* _DIRECTIONS FOR THIS TASK_
Would you copy out, exactly as written, each line from the one containing "unfold State.sendFree" to the end of the records below?

* _EXCERPTED RECORDS_
@[simp] theorem State.dropVictim_kept (s : State) (x target id : Nat) (c : Ctx) :
    (State.dropVictim s x target id c).kept = s.kept := by
  have h := State.dropPages_kept x target c ((s.leaves c).filter fun e => bit e.2 0).reverse s none
  unfold State.dropVictim
  revert h
  generalize State.dropPages _ _ _ _ _ _ = r
  obtain ⟨t, low⟩ := r
  intro h
  cases low with
  | none => exact h
  | some j => simpa using h

@[simp] theorem State.checkDrops_kept (s : State) (id : Nat) : (State.checkDrops s id).kept = s.kept := by
  simp only [State.checkDrops]
  split
  · rfl
  · refine (foldl_kept _ (fun s x => ?_) _ _).trans (by simp)
    split <;> simp

@[simp] theorem State.evict_kept (s : State) (c : Ctx) (k : Cand) : (State.evict s c k).kept = s.kept := by
  unfold State.evict
  simp only []; (repeat' split) <;> simp [*]

@[simp] theorem State.evictCtx_kept (s : State) (id : Nat) (c : Ctx) : (State.evictCtx s id c).kept = s.kept := by
  unfold State.evictCtx
  simp only []; (repeat' split) <;> simp [*]

@[simp] theorem State.evictStack_kept (s : State) (x : Nat) : (State.evictStack s x).kept = s.kept := by
  unfold State.evictStack
  refine foldl_kept _ (fun s x => ?_) _ _
  split <;> simp

@[simp] theorem State.initPool_kept (s : State) (x : Nat) : (State.initPool s x).kept = s.kept := by
  simp only [State.initPool]
  split
  · exact (foldl_kept _ (by intro s p; simp) _ _).trans ((foldl_kept _ (by intro s p; simp) _ _).trans rfl)
  · exact (foldl_kept _ (by intro s p; simp) _ _).trans rfl

@[simp] theorem State.writePool_kept (s : State) (x : Nat) (r : PoolReg) (v : Reg) :
    (State.writePool s x r v).kept = s.kept := by
  unfold State.writePool
  simp only []; (repeat' split) <;> simp [*]

@[simp] theorem State.writeKey_kept (s : State) (high : Bool) (v : Reg) : (State.writeKey s high v).kept = s.kept := by
  unfold State.writeKey
  repeat' (split <;> try simp)

@[simp] theorem State.freePage_kept (s : State) (x p : Nat) : (State.freePage s x p).kept = s.kept := by
  unfold State.freePage
  simp only []; (repeat' split) <;> simp [*]

@[simp] theorem State.seqFault_kept (s : State) (o : Op) (f : XfKind × Nat) : (State.seqFault s o f).kept = s.kept := by
  unfold State.seqFault
  simp

/-- What the body of an operation on a sequence leaves. -/
def SeqEnd.Keeps (s : State) : SeqEnd → Prop
  | .status t _ _ => t.kept = s.kept
  | .fault t _ => t.kept = s.kept
  | .waits => True

theorem State.endSeq_kept (s t : State) (o : Op) (r v : Nat) (h : s.endSeq o r v = some t) : t.kept = s.kept := by
  simp only [State.endSeq] at h
  repeat' split at h
  all_goals first | (cases h; done) | (cases h; simp)

theorem State.seqOp_kept (s : State) (id opcode : Nat) (body : State → Op → SeqEnd) (h : ∀ s o, (body s o).Keeps s) :
    (s.seqOp id opcode body).kept = s.kept := by
  unfold State.seqOp
  split
  · rfl
  · rename_i o i _
    have hb := h s o
    split
    · rfl
    · split
      · rfl
      · rename_i e
        rw [e] at hb
        simp only [State.seqFault_kept]
        exact hb
      · rename_i e
        rw [e] at hb
        cases e2 : State.endSeq _ o _ _ with
        | none => rfl
        | some u => exact (State.endSeq_kept _ _ _ _ _ e2).trans hb

@[simp] theorem State.afterTaking_kept (s old : State) (id : Nat) : (State.afterTaking s old id).kept = s.kept := by
  unfold State.afterTaking
  (repeat' split) <;> simp

@[simp] theorem State.unreserve_kept (s : State) (x n : Nat) : (State.unreserve s x n).kept = s.kept := by
  unfold State.unreserve
  simp

@[simp] theorem State.freeTables_kept (s : State) (c : Ctx) : (State.freeTables s c).kept = s.kept := by
  unfold State.freeTables
  extract_lets a
  have ha : a.kept = s.kept := by
    refine foldl_kept _ (fun s x => ?_) _ _
    extract_lets e2 t1 b
    split
    · rfl
    · rw [State.freeSlots_kept]
      refine foldl_kept _ (fun s x => ?_) _ _
      simp only []
      split <;> simp
  simpa using ha

@[simp] theorem State.newPage_kept (s : State) (c : Ctx) (x p : Nat) (tokens : Bool) :
    (State.newPage s c x p tokens).kept = s.kept := by
  unfold State.newPage
  simp only []; (repeat' split) <;> simp [*]

@[simp] theorem State.appendAt_kept (s : State) (c : Ctx) (y : Layout) (d : List Byte) (src : Sources) (i : Nat) :
    (State.appendAt s c y d src i).kept = s.kept := by
  simp only [State.appendAt]
  split
  · rfl
  · split
    · simp only [State.dieWrite_kept, State.updHeader_kept, State.bump_kept]
      exact foldl_kept _ (by intro s r; exact foldl_kept _ (by intro s l; rfl) _ _) _ _
    · simp only [State.dieWrite_kept, State.updHeader_kept, State.bump_kept]
      exact foldl_kept _ (by intro s r; exact foldl_kept _ (by intro s l; rfl) _ _) _ _

@[simp] theorem State.reservePages_kept (s : State) (x n : Nat) : (State.reservePages s x n).kept = s.kept := by
  unfold State.reservePages
  simp

@[simp] theorem State.attendTiles_kept (s : State) (o : Op) (bass : Bool) : (State.attendTiles s o bass).kept = s.kept := by
  unfold State.attendTiles
  simp

@[simp] theorem State.attendOp_kept (s : State) (id opcode : Nat) : (State.attendOp s id opcode).kept = s.kept := by
  unfold State.attendOp
  simp only []; (repeat' split) <;> simp [*]

@[simp] theorem State.unpause_kept (s : State) (p : Nat) : (State.unpause s p).kept = s.kept := by
  unfold State.unpause
  simp

@[simp] theorem State.sendAck_kept (s : State) (i p : Nat) : (State.sendAck s i p).kept = s.kept := by
  unfold State.sendAck
  try simp only []
  simp [*]

@[simp] theorem State.sendNak_kept (s : State) (i p : Nat) (kind : BitVec 8) (ackPsn : BitVec 24) (msg : Word) (addr : Reg) :
    (State.sendNak s i p kind ackPsn msg addr).kept = s.kept := by
  unfold State.sendNak
  simp [*]

@[simp] theorem State.sendSyncReq_kept (s : State) (i p k : Nat) : (State.sendSyncReq s i p k).kept = s.kept := by
  unfold State.sendSyncReq
  simp only []; (repeat' split) <;> simp [*]

@[simp] theorem State.transmit_kept (s : State) (i p : Nat) (f : HwFrame) : (State.transmit s i p f).kept = s.kept := by
  unfold State.transmit
  simp [*]

@[simp] theorem State.establish_kept (s : State) (i : Nat) : (State.establish s i).kept = s.kept := by
  simp only [State.establish]
  split
  · rfl
  · refine foldl_kept _ (fun s x => ?_) _ _
    split <;> simp

@[simp] theorem State.pumpN_kept (i : Nat) : ∀ (n : Nat) (s : State), (s.pumpN i n).kept = s.kept
  | 0, s => rfl
  | n + 1, s => by
    unfold State.pumpN
    split
    · rfl
    · simp only []
      split
      · rfl
      · rw [State.pumpN_kept i n]
        simp

@[simp] theorem State.pump_kept (s : State) (i : Nat) : (State.pump s i).kept = s.kept := by
  unfold State.pump
  simp

@[simp] theorem State.pumpAll_kept (s : State) : (State.pumpAll s).kept = s.kept := by
  unfold State.pumpAll
  simp

@[simp] theorem State.enqueue_kept (s : State) (i : Nat) (fs : List HwFrame) : (State.enqueue s i fs).kept = s.kept := by
  unfold State.enqueue
  simp

@[simp] theorem State.mark_kept (s : State) (id label v : Nat) : (State.mark s id label v).kept = s.kept := by
  rfl

@[simp] theorem State.losePeer_kept (s : State) (i : Nat) : (State.losePeer s i).kept = s.kept := by
  simp only [State.losePeer, State.bump_kept]
  refine (foldl_kept _ (fun s x => ?_) _ _).trans (by simp)
  split <;> simp

@[simp] theorem State.losePath_kept (s : State) (i p : Nat) : (State.losePath s i p).kept = s.kept := by
  unfold State.losePath
  simp only []; (repeat' split) <;> simp [*]

@[simp] theorem State.acknowledge_kept (s : State) (i p : Nat) (a : BitVec 24) : (State.acknowledge s i p a).kept = s.kept := by
  unfold State.acknowledge
  simp only []; (repeat' split) <;> simp [*]

@[simp] theorem State.resendAfter_kept (s : State) (i p : Nat) (a : BitVec 24) : (State.resendAfter s i p a).kept = s.kept := by
  simp only [State.resendAfter, State.bump_kept]
  exact foldl_kept _ (fun s x => by simp) _ _

@[simp] theorem State.resendAll_kept (s : State) (i p : Nat) : (State.resendAll s i p).kept = s.kept := by
  unfold State.resendAll
  (repeat' split) <;> simp

@[simp] theorem State.onFrame_kept (s : State) (p : Nat) (f : HwFrame) (type : BitVec 4) (body : State → Nat → State)
    (h : ∀ s i, (body s i).kept = s.kept) : (s.onFrame p f type body).kept = s.kept := by
  unfold State.onFrame
  split
  · rfl
  · split
    · simp
    · split <;> simp [h]

@[simp] theorem State.endHawser_kept (s : State) (o : Op) (code va : Nat) : (State.endHawser s o code va).kept = s.kept := by
  unfold State.endHawser
  (repeat' split) <;> simp

@[simp] theorem State.hawserXlate_kept (s : State) (o : Op) (f : XfKind × Nat) : (State.hawserXlate s o f).kept = s.kept := by
  unfold State.hawserXlate
  simp

@[simp] theorem State.settlePut_kept (s : State) (o : Op) : (State.settlePut s o).kept = s.kept := by
  unfold State.settlePut
  (repeat' split) <;> simp

@[simp] theorem State.message_kept (s : State) (i : Nat) (kind : BitVec 8) (base : HwFrame → HwFrame)
    (ps : List (Nat × List LineIn)) : (s.message i kind base ps).1.kept = s.kept := by
  simp [State.message]

@[simp] theorem State.sendColl_kept (s : State) (o : Op) (g : Nat) (r : List Byte) (rank : Nat) (kind : BitVec 8) (addr : Reg)
    (ps : List (Nat × List LineIn)) :
    (State.sendColl s o g r rank kind addr ps).kept = s.kept := by
  simp only [State.sendColl]
  split <;> simp

@[simp] theorem State.contributeStep_kept (s : State) (o : Op) (r : List Byte) :
    (State.contributeStep s o r).kept = s.kept := by
  simp only [State.contributeStep]
  split
  · rfl
  · simp
  · refine (foldl_kept _ (fun s x => ?_) _ _).trans (by simp)
    split
    · rfl
    · split <;> split <;> simp

@[simp] theorem State.stepDone_kept (s : State) (g : Nat) (n : Word) : (State.stepDone s g n).kept = s.kept := by
  rfl

@[simp] theorem State.discardContribs_kept (s : State) (cs : List Contrib) : (State.discardContribs s cs).kept = s.kept := rfl

@[simp] theorem State.applyClose_kept (s : State) (g : Nat) (r : List Byte) (c : CollStep) (k : Close) :
    (State.applyClose s g r c k).kept = s.kept := by
  have hd : ∀ (d : Data) (cs : List Contrib), (({ s with dp := d } : State).discardContribs cs).kept = s.kept := fun _ _ => rfl
  unfold State.applyClose
  simp only []
  (repeat' split) <;> simp [hd]

@[simp] theorem State.tryApply_kept (s : State) (g : Nat) (n : Word) : (State.tryApply s g n).kept = s.kept := by
  unfold State.tryApply
  (repeat' split) <;> simp

@[simp] theorem State.closeStep_kept (s : State) (g : Nat) (r : List Byte) (c : CollStep) :
    (State.closeStep s g r c).kept = s.kept := by
  simp only [State.closeStep, State.tryApply_kept]
  refine (foldl_kept _ (fun s x => ?_) _ _).trans (by simp)
  split <;> simp

@[simp] theorem State.tryClose_kept (s : State) (g : Nat) (n : Word) : (State.tryClose s g n).kept = s.kept := by
  unfold State.tryClose
  simp only []; (repeat' split) <;> simp [*]

@[simp] theorem State.addReady_kept (s : State) (g : Nat) (n : Word) (rank : Nat) :
    (State.addReady s g n rank).kept = s.kept := by
  unfold State.addReady
  simp

@[simp] theorem State.sendReady_kept (s : State) (o : Op) (r : List Byte) (g : Nat) (n : Word) :
    (State.sendReady s o r g n).kept = s.kept := by
  unfold State.sendReady
  simp only []; (repeat' split) <;> simp [*]

@[simp] theorem State.completeReduce_kept (s : State) (o : Op) (g : Nat) (c : CollStep) :
    (State.completeReduce s o g c).kept = s.kept := by
  unfold State.completeReduce
  simp only []; (repeat' split) <;> simp [*]

@[simp] theorem State.settleReduce_kept (s : State) (o : Op) : (State.settleReduce s o).kept = s.kept := by
  unfold State.settleReduce
  simp only []; (repeat' split) <;> simp [*]

theorem State.ferryFails_kept (s t : State) (o : Op) (code : Nat) (f : Option (XfKind × Nat)) (h : s.ferryFails o code f = some t) :
    t.kept = s.kept := by
  simp only [State.ferryFails] at h
  repeat' split at h
  all_goals first | (cases h; done) | (cases h; simp)

@[simp] theorem State.ferryFails_getD_kept (s : State) (o : Op) (code : Nat) (f : Option (XfKind × Nat)) :
    ((s.ferryFails o code f).getD s).kept = s.kept := by
  cases e : s.ferryFails o code f with
  | none => rfl
  | some t => exact State.ferryFails_kept _ _ _ _ _ e

@[simp] theorem State.sendFree_kept (s : State) (o : Op) (r : List Byte) (f : Ferry) (buf : Nat) :
    (State.sendFree s o r f buf).kept = s.kept := by
  unfold State.sendFree
  simp

@[simp] theorem State.setFerry_kept (s : State) (g : Nat) (f : Ferry) : (State.setFerry s g f).kept = s.kept := by
  rfl

theorem State.ferryEnds_kept (s t : State) (o : Op) (f : Ferry) (h : s.ferryEnds o f = some t) : t.kept = s.kept := by
  simp only [State.ferryEnds] at h
  split at h
  · cases h
  · exact (State.ferryFails_kept _ _ _ _ _ h).trans rfl
  · cases h
    simp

* _RESULT OF THE TASK_
  unfold State.sendFree
  simp

@[simp] theorem State.setFerry_kept (s : State) (g : Nat) (f : Ferry) : (State.setFerry s g f).kept = s.kept := by
  rfl

theorem State.ferryEnds_kept (s t : State) (o : Op) (f : Ferry) (h : s.ferryEnds o f = some t) : t.kept = s.kept := by
  simp only [State.ferryEnds] at h
  split at h
  · cases h
  · exact (State.ferryFails_kept _ _ _ _ _ h).trans rfl
  · cases h
    simp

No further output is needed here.